2. La place de la vaccination dans la lutte contre la pandémie

Le faible impact des campagnes nationales de vaccination pandémique relativise la portée des enseignements que l'on peut tirer de la vaccination H1N1 en ce qui concerne l'efficacité de la réponse vaccinale à une pandémie grippale.

Cette première expérience permet cependant de s'interroger sur la possibilité de disposer à temps de vaccins, sur l'utilité de la vaccination - notamment dans un cas comme celui du virus A (H1N1)v, globalement peu pathogène mais pouvant cependant provoquer des cas graves de surinfection virale - d'envisager des pistes de réflexions sur les moyens de définir un usage plus efficace de la vaccination pandémique.

a) Les limites de l'efficacité des campagnes de vaccination

Les délais de mise à disposition des vaccins

En dépit de la rapidité de diffusion de l'épidémie, les pays européens se sont trouvés, au moment du déclenchement de la pandémie, dans les meilleures conditions de délai possibles pour espérer pouvoir lancer la production de vaccin avant d'être gagnés par une pandémie qui avait débuté en mars-avril au Mexique et au Sud des Etats-Unis et qui s'est d'abord propagée dans l'hémisphère Sud.

Cependant, en dépit des mesures qui avaient été prises pour hâter leur mise sur le marché, les vaccins ont été disponibles trop tard pour qu'on puisse en attendre un « effet barrière » et dans certains cas peut-être, même pour pouvoir assurer une protection individuelle efficace 163 ( * ) .

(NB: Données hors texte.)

/-- The end of the refund write, by the cancel mark, the lock state and the purpose: the unwrap starts, unless one of an
earlier success is in flight; the admin session opens; or nothing follows, as in ERASING, and, of UNLOCK purpose, while
the drive is unlocked, which is the model's (entry 31). The match hold is empty after each and the unit leaves CHECKING
for IDLE. A write that ends as failed sets the ATT faulty mark and STORE_FAULT and has the same effects (R73). The
unwrap recovers the drive key under the code key, and under it the key of each index of the slot's mask whose live
record is GUARDED or HIDDEN, where it does (R62); what a key is recovered under is the model's (entry 8). -/
def Obligations.RefundCompletes : Prop :=
  ∀ (s : State) (w : WriteInProgress) (r : ReadBack) (c : CheckInProgress), s.powered = true →
    s.ppt.restartPending = false → s.stc.writing = some w → s.stc.endsWrite w r →
    w.entry = { write := .att 0, awaiter := some .refund } → s.atg.check = some c →
    ∃ t, exec (.storeWriteEnd r) s = .next t ∧ s.sameExcept t [.enu, .slt, .atg, .lkc, .stc, .ppt] ∧
      t.ppt = s.ppt.afterWrite r ∧
      t.atg = { s.atg with check := none, attFaulty := s.atg.attFaulty || decide (r ≠ .agrees) } ∧
      (s.enu.state = .checking → t.enu.atIdle) ∧ (s.enu.state ≠ .checking → s.sameBlock t .enu) ∧
      t.slt = { s.slt with matchHold := none, unwrap := t.slt.unwrap } ∧ t.lkc.lockState = s.lkc.lockState ∧
      ((s.enu.cancel = true ∨ s.lkc.lockState = some .erasing ∨ (s.unlocked ∧ c.purpose ≠ .admin) ∨
          (s.lkc.lockState = some .locked ∧ s.slt.unwrap ≠ none)) →
        t.slt.unwrap = s.slt.unwrap ∧ t.lkc = s.lkc) ∧
      (∀ h : MatchHold, s.enu.cancel = false → s.lkc.lockState = some .locked → s.slt.unwrap = none →
        s.slt.matchHold = some h → t.lkc = s.lkc ∧
        ∃ u, t.slt.unwrap = some u ∧ u.driveKey = unwrapKey h.wrapped h.codeKey ∧ u.slot = h.slot ∧
          u.discard = false ∧ u.first = false ∧ (u.opensSession = true ↔ c.purpose = .admin) ∧
          (∀ (k : RangeIx) (d : RangeDef) (wrapped : Wrapped) (key : Key), maskHas s.slt.slots[h.slot].mask k = true →
            s.rgt.live[k] = .defined d → d.cls ≠ .pub → d.wrapped = some wrapped → u.driveKey = some key →
            u.rangeKeys[k] = unwrapKey wrapped key) ∧
          (∀ k : RangeIx, (maskHas s.slt.slots[h.slot].mask k = false ∨ s.rgt.live[k].isClosed = false ∨
            s.rgt.live[k].wrapped? = none ∨ u.driveKey = none) → u.rangeKeys[k] = none)) ∧
      (s.enu.cancel = false → s.unlocked → c.purpose = .admin →
        t.lkc = { s.lkc with session := true, sessionTimer := .running 0 } ∧ t.slt.unwrap = s.slt.unwrap)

Ainsi, au Royaume-Uni, le vaccin est arrivé après la première poussée épidémique survenue pendant les mois de juin et de juillet et, compte tenu du grand nombre des cas peu symptomatiques ou asymptomatiques, il est probable, comme l'a noté le rapport d'évaluation sur la gestion de la pandémie H1N1 au Royaume-Uni, qu'ont été vaccinées à l'automne des personnes qui avaient déjà eu la grippe en juillet.

En France, la vaccination a débuté trop tard pour que les premiers vaccinés soient immunisés avant le début de la vague épidémique (qui a connu son pic pendant la deuxième moitié de novembre), notamment les enfants, qui devaient recevoir deux injections.

L'incidence des stratégies vaccinales sur le taux d'attaque et le nombre des cas graves ou mortels est par ailleurs difficilement décelable, d'autant plus que l'on ne dispose pas de chiffres fiables et encore moins comparables sur le nombre de personnes atteintes - ni même sur celui des cas graves.

Si l'on s'en tient au nombre des décès - celui pour lequel les comparaisons internationales sont sans doute les moins hasardeuses - on constate, sur la base des chiffres rassemblés à la fin d'avril par l'ECDC, que le taux de décès est moins élevé en Pologne (181 cas mortels pour 39 millions d'habitants) qu'en France métropolitaine (312 cas mortels pour 62 millions d'habitants).

De même, la Suède (9,5 millions d'habitants), qui a vacciné quelque 65 % de sa population, comptait 29 décès à la mi-décembre alors qu'il n'y en a eu que 18 en Suisse (7,7 millions d'habitants et un taux de vaccination évalué entre 15 et 30 %) et 19 en Belgique (12,6 millions d'habitants et un taux de vaccination estimé - sans doute largement - à 6 % de la population).


* 163 Audition de M. Bruno Lina du 31 mars 2010.